[[ Given data, beginning ]]
-- ==== Sys2Proof/Machine/ClaimBase.lean ====
section
/-! DEFINITION. The claim table's operations that raise no fault: order of entries (R58), abandoning (R67), releases (R79, R80,
R81), points requests (R82), the end of DEADLOCK (R77). -/

namespace Sys2Proof.Machine

/-- The entry of a section changed. -/
def Cle.update (c : Cle) (sec : Nat) (f : Claim → Claim) : Cle :=
  { c with table := c.table.map (fun (e : Claim) => if e.sec = sec then f e else e) }

def Dev.updateClaim (d : Dev) (sec : Nat) (f : Claim → Claim) : Dev :=
  { d with cle := d.cle.update sec f }

/-- A new entry, before it becomes anything else (R57). -/
def Claim.fresh (sec : Nat) (idx : Option Nat) (legNeeded : Option Leg) : Claim :=
  { sec := sec, idx := idx, state := .wanted false, legNeeded := legNeeded, points := .unrequested
    pointsTimer := none, rerequestTimer := none }

/-- The key of R58: entries with no route index first, then ascending route index. -/
def Claim.orderKey (c : Claim) : Nat :=
  c.idx.getD 0

/-- An entry with no route index placed along the footprint: after the last entry under the footprint that comes before it,
else before the first that comes after it, else behind every entry with no route index (R58). `pos` gives a section's place in
the footprint. -/
def placeFootprint (pos : Nat → Option Nat) (c : Claim) (l : List Claim) : List Claim :=
  let here := (pos c.sec).getD 0
  let before (e : Claim) : Bool := e.idx.isNone && (pos e.sec).any (fun p => decide (p < here))
  let after (e : Claim) : Bool := e.idx.isNone && (pos e.sec).any (fun p => decide (here < p))
  let n :=
    if l.any before then l.length - (l.reverse.takeWhile (fun e => !before e)).length
    else if l.any after then (l.takeWhile (fun e => !after e)).length
    else (l.takeWhile (fun e => e.idx.isNone)).length
  l.take n ++ c :: l.drop n

/-- An entry joins the table in the place of R58, where the table has room and no entry for its section (R57). -/
def Cle.insert (cle : Cle) (pos : Nat → Option Nat) (c : Claim) : Cle :=
  if Config.maxClaims ≤ cle.table.length || (cle.entry c.sec).isSome then cle
  else
    match c.idx with
    | some _ => { cle with table := insertSorted Claim.orderKey c cle.table }
    | none => { cle with table := placeFootprint pos c cle.table }

/-- The place of a section in a list of sections. -/
def placeIn (secs : List Nat) (sec : Nat) : Option Nat :=
  secs.findIdx? (· == sec)

/-- The entries that satisfy a test replaced, each in its place, by those of another list in turn. -/
def refill (p : Claim → Bool) : List Claim → List Claim → List Claim
  | [], _ => []
  | x :: xs, [] => x :: xs
  | x :: xs, y :: ys => if p x then y :: refill p xs ys else x :: refill p xs (y :: ys)

/-- The entries with no route index that lie under the footprint put in the order given, the others keeping their places (R58). -/
def Cle.realign (c : Cle) (order : List Nat) : Cle :=
  let under (e : Claim) : Bool := e.idx.isNone && (placeIn order e.sec).isSome
  { c with table := refill under c.table (sortBy (fun (e : Claim) => (placeIn order e.sec).getD 0) (c.table.filter under)) }

/-- The INTENT of a contention that is abandoned is withdrawn (R67). -/
def Dev.abandon (d : Dev) (c : Claim) : Dev :=
  match c.state with
  | .contending _ tag _ => d.withdraw tag
  | .wanted _ | .blocked _ _ _ | .held _ _ => d

/-- DEADLOCK ends when the front entry is no longer BLOCKED (R77). -/
def Dev.tidyDeadlock (d : Dev) : Dev :=
  if d.cle.deadlock.isSome && !(d.cle.front.any Claim.isBlocked) then
    ({ d with cle := { d.cle with deadlock := none } }).causeEnded .deadlock
  else d

/-- DEADLOCK ends whatever the front entry is (R77, R79). -/
def Dev.endDeadlock (d : Dev) : Dev :=
  if d.cle.deadlock.isSome then ({ d with cle := { d.cle with deadlock := none } }).causeEnded .deadlock else d

/-- Entries leave the table without a RELEASE, contentions among them abandoned. -/
def Dev.dropClaims (d : Dev) (p : Claim → Bool) : Dev :=
  let d := (d.cle.table.filter p).foldl Dev.abandon d
  ({ d with cle := { d.cle with table := d.cle.table.filter (fun (e : Claim) => !p e) } }).tidyDeadlock

/-- Every entry that is not HELD is dropped (R63, R79, R80). -/
def Dev.dropUnheld (d : Dev) : Dev :=
  d.dropClaims (fun e => !e.isHeld)

/-- RELEASE for up to 8 sections, to all, counted (R81). -/
def Dev.sendRelease (d : Dev) (secs : List Nat) : Dev :=
  if secs.isEmpty then d
  else
    let tag := d.cle.nextTag
    let d := { d with cle := { d.cle with nextTag := tag + 1 } }
    ((d.enqueue .release 0 (releasePayload secs) (some tag)).1).bumpBy .sectionsReleased secs.length

/-- Sections released: announced at once, or with the others of the event in progress at its end (R81). -/
def Dev.announceRelease (d : Dev) (secs : List Nat) : Dev :=
  match d.cle.gathering with
  | some l => { d with cle := { d.cle with gathering := some (l ++ secs) } }
  | none => d.sendRelease secs

/-- The sections that an event has released. -/
def Cle.gathered (c : Cle) : List Nat :=
  c.gathering.getD []

/-- One event of the Claim Engine: what it releases is announced at its end with one RELEASE, in the order in which the table held
the sections at its start (R81). An event inside another announces its own. -/
def Dev.event (act : Dev → Dev) (d : Dev) : Dev :=
  let order := d.cle.table.map (·.sec)
  let d' := act { d with cle := { d.cle with gathering := some [] } }
  let gone := d'.cle.gathered
  let secs := order.filter (fun n => gone.contains n) ++ gone.filter (fun n => !order.contains n)
  let d' := { d' with cle := { d'.cle with gathering := d.cle.gathering } }
  (d'.sendRelease (secs.take Config.maxClaims)).sendRelease (secs.drop Config.maxClaims)

/-- HELD entries leave the table and are announced in table order (R81). -/
def Dev.releaseClaims (d : Dev) (p : Claim → Bool) : Dev :=
  let gone (e : Claim) : Bool := e.isHeld && p e
  let secs := (d.cle.table.filter gone).map (·.sec)
  (({ d with cle := { d.cle with table := d.cle.table.filter (fun (e : Claim) => !gone e) } }).announceRelease secs).tidyDeadlock

/-- Every HELD entry that is not under the footprint is released with one RELEASE (R79, R80, R63). -/
def Dev.releaseOutside (d : Dev) : Dev :=
  d.releaseClaims (fun e => !d.underOwn e.sec)

/-- The pending ABORT's releases, when standstill holds and the position is held; the pending ABORT clears (R80). -/
def Dev.settleAbort (d : Dev) : Dev :=
  if d.cle.abortPending && d.odo.standstill && d.odo.known then
    let d := d.releaseOutside
    { d with cle := { d.cle with abortPending := false } }
  else d

/-- CLE at an ABORT taken and at the entry into SAFE-STOP (R80). -/
def Dev.claimsAbort : Dev → Dev :=
  Dev.event (fun d =>
    let d := d.dropUnheld
    ({ d with cle := { d.cle with abortPending := true } }).settleAbort)

/-- CLE when the record becomes UNKNOWN (R63). -/
def Dev.claimsUnknown (d : Dev) : Dev :=
  d.dropUnheld

/-- An entry after the end of an order (R79). -/
def Claim.afterOrder (c : Claim) : Claim :=
  { c with idx := none, legNeeded := none, points := .unrequested, pointsTimer := none, rerequestTimer := none }

/-- The release at standstill, with no order current (R79). -/
def Dev.claimsAtStandstill (d : Dev) : Dev :=
  if d.cle.view.isNone && d.odo.known then d.releaseOutside.dropUnheld else d

/-- CLE's table after the end of an order: no route view, every entry off the route, in the order of the footprint (R58, R79). -/
def Cle.afterOrder (c : Cle) (order : List Nat) : Cle :=
  ({ c with view := none, lossCount := 0, table := c.table.map Claim.afterOrder } : Cle).realign order

/-- CLE at the end of an order (R79). DESIGN CHOICE: H keeps the value of that order (log 61). -/
def Dev.claimsOrderEnd : Dev → Dev :=
  Dev.event (fun d =>
    let d := d.dropUnheld.endDeadlock
    let d := { d with cle := d.cle.afterOrder (if d.odo.known then d.footprint.sections else []) }
    if d.odo.standstill then d.claimsAtStandstill else d)

/-- POINTS-REQUEST for an entry with a leg needed, to all (R82). -/
def Dev.sendPointsRequest (d : Dev) (c : Claim) : Dev :=
  match c.legNeeded with
  | some leg => d.send .pointsRequest 0 (pointsRequestPayload c.sec leg)
  | none => d

/-- The points of a HELD entry with a leg needed are requested: the request is queued, the entry becomes REQUESTED, the
re-request timer starts, and the points timer starts unless it is to run on (R82, R83, R84). -/
def Dev.requestPoints (d : Dev) (c : Claim) (keepTimer : Bool) : Dev :=
  let d := d.sendPointsRequest c
  d.updateClaim c.sec (fun e => { e with
    points := .requested
    pointsTimer := if keepTimer then e.pointsTimer else d.timerMs d.tmp.plan.lockTimeout
    rerequestTimer := d.timerMs d.tmp.plan.beaconPeriod })

/-- The sections that CLE's release, yield and room rules take from the route on: the entry of a section and every later one. -/
def Claim.fromIdx (k : Nat) (c : Claim) : Bool :=
  c.idx.any (fun j => decide (k ≤ j))

/-- A yield takes this entry: a route entry at index `k` or later, unless it is HELD under the footprint (R75, log 16). -/
def Dev.yields (d : Dev) (k : Nat) (c : Claim) : Bool :=
  c.fromIdx k && !(c.isHeld && d.underOwn c.sec)

/-- The route entry at index `k` and every later one become WANTED, those that were HELD announced with one RELEASE
(R75, R77). -/
def Dev.surrenderFrom (d : Dev) (k : Nat) : Dev :=
  let secs := (d.cle.table.filter (fun e => e.isHeld && d.yields k e)).map (·.sec)
  let d' := (d.cle.table.filter (d.yields k)).foldl Dev.abandon d
  let d' := { d' with cle := { d'.cle with table := d'.cle.table.map (fun (e : Claim) =>
    if d.yields k e then
      { e with state := .wanted false, points := .unrequested, pointsTimer := none, rerequestTimer := none }
    else e) } }
  (d'.announceRelease secs).tidyDeadlock

end Sys2Proof.Machine
end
[[ Given data, end ]]
▸ **Task item**: Quote the data above from the line containing "def Dev.abandon (d" to the line containing "d.cle with nextTag", inclusive, and stop.

▸ **Result for this task**:
def Dev.abandon (d : Dev) (c : Claim) : Dev :=
  match c.state with
  | .contending _ tag _ => d.withdraw tag
  | .wanted _ | .blocked _ _ _ | .held _ _ => d

/-- DEADLOCK ends when the front entry is no longer BLOCKED (R77). -/
def Dev.tidyDeadlock (d : Dev) : Dev :=
  if d.cle.deadlock.isSome && !(d.cle.front.any Claim.isBlocked) then
    ({ d with cle := { d.cle with deadlock := none } }).causeEnded .deadlock
  else d

/-- DEADLOCK ends whatever the front entry is (R77, R79). -/
def Dev.endDeadlock (d : Dev) : Dev :=
  if d.cle.deadlock.isSome then ({ d with cle := { d.cle with deadlock := none } }).causeEnded .deadlock else d

/-- Entries leave the table without a RELEASE, contentions among them abandoned. -/
def Dev.dropClaims (d : Dev) (p : Claim → Bool) : Dev :=
  let d := (d.cle.table.filter p).foldl Dev.abandon d
  ({ d with cle := { d.cle with table := d.cle.table.filter (fun (e : Claim) => !p e) } }).tidyDeadlock

/-- Every entry that is not HELD is dropped (R63, R79, R80). -/
def Dev.dropUnheld (d : Dev) : Dev :=
  d.dropClaims (fun e => !e.isHeld)

/-- RELEASE for up to 8 sections, to all, counted (R81). -/
def Dev.sendRelease (d : Dev) (secs : List Nat) : Dev :=
  if secs.isEmpty then d
  else
    let tag := d.cle.nextTag
    let d := { d with cle := { d.cle with nextTag := tag + 1 } }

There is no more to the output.